DATA UNDER STUDY
■ ■ ■ ■ ■ ■ ■

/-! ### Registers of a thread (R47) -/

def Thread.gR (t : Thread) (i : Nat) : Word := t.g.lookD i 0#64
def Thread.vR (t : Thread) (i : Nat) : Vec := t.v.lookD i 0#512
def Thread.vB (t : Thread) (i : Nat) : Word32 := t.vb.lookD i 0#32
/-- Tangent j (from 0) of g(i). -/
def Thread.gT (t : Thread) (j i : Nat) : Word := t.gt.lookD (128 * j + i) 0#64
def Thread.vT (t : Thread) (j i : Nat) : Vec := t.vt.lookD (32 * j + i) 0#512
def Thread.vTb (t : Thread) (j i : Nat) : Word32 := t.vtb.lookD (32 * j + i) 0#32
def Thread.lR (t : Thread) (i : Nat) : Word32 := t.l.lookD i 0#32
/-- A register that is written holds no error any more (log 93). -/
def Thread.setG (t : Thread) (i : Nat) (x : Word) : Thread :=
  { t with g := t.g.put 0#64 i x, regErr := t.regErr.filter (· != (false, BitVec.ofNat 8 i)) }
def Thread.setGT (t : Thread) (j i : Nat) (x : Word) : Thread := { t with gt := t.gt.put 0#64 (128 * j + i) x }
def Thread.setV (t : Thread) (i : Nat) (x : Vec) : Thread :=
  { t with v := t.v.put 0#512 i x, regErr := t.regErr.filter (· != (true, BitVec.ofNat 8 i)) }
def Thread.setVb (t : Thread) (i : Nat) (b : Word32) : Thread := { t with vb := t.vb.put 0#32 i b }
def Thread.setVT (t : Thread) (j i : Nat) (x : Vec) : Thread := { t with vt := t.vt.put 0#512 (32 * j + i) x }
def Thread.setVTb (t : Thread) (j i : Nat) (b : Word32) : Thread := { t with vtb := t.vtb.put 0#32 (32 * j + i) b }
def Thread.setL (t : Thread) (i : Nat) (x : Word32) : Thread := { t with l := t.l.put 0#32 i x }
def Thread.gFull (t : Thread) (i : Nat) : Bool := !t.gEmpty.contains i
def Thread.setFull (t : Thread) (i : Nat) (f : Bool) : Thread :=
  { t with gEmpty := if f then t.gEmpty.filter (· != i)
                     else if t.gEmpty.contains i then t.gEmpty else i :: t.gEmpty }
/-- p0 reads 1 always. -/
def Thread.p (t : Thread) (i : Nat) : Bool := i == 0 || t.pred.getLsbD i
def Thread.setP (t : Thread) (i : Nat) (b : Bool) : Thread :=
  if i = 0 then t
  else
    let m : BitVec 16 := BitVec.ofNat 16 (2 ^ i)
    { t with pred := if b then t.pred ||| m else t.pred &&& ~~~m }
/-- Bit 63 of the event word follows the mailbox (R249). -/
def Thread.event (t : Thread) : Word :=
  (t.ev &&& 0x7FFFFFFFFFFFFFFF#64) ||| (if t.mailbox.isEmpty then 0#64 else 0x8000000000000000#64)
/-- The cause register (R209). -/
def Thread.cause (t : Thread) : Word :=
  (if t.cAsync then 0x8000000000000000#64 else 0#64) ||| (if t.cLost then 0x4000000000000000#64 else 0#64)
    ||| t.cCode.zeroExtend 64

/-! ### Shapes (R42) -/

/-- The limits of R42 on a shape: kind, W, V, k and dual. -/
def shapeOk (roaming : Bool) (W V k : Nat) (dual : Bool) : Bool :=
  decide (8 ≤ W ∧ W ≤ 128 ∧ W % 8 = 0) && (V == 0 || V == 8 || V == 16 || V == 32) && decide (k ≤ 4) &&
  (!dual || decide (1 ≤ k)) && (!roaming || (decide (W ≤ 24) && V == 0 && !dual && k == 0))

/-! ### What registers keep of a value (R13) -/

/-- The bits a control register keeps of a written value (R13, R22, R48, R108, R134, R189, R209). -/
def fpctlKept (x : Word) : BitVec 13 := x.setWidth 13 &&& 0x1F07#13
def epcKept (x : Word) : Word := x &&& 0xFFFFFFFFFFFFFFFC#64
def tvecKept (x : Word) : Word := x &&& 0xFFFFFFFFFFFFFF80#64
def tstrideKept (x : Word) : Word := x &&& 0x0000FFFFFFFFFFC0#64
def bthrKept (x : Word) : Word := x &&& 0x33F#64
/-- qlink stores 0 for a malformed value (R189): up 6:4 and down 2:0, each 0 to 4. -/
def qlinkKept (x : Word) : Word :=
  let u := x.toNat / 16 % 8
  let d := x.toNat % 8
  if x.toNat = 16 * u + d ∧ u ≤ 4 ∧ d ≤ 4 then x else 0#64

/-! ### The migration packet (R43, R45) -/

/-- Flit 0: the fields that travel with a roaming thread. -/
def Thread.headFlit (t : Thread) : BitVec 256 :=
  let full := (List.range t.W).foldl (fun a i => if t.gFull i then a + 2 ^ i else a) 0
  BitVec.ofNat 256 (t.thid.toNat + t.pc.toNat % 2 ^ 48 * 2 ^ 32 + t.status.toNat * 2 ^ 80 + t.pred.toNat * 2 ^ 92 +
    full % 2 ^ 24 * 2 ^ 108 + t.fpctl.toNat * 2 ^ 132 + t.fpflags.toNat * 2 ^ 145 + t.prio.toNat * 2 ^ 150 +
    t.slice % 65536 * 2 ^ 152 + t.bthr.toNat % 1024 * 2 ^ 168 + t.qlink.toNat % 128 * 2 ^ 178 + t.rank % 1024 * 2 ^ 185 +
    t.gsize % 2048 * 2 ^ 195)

■ ■ ■ ■ ■ ■ ■

WORK INSTRUCTION
Your task is to transcribe, with no changes, only the lines of the listing above that lie between the line holding "def Thread.event (t" and the line holding "R189, R209). -/", inclusive.

ANSWER SPACE
def Thread.event (t : Thread) : Word :=
  (t.ev &&& 0x7FFFFFFFFFFFFFFF#64) ||| (if t.mailbox.isEmpty then 0#64 else 0x8000000000000000#64)
/-- The cause register (R209). -/
def Thread.cause (t : Thread) : Word :=
  (if t.cAsync then 0x8000000000000000#64 else 0#64) ||| (if t.cLost then 0x4000000000000000#64 else 0#64)
    ||| t.cCode.zeroExtend 64

/-! ### Shapes (R42) -/

/-- The limits of R42 on a shape: kind, W, V, k and dual. -/
def shapeOk (roaming : Bool) (W V k : Nat) (dual : Bool) : Bool :=
  decide (8 ≤ W ∧ W ≤ 128 ∧ W % 8 = 0) && (V == 0 || V == 8 || V == 16 || V == 32) && decide (k ≤ 4) &&
  (!dual || decide (1 ≤ k)) && (!roaming || (decide (W ≤ 24) && V == 0 && !dual && k == 0))

/-! ### What registers keep of a value (R13) -/

/-- The bits a control register keeps of a written value (R13, R22, R48, R108, R134, R189, R209). -/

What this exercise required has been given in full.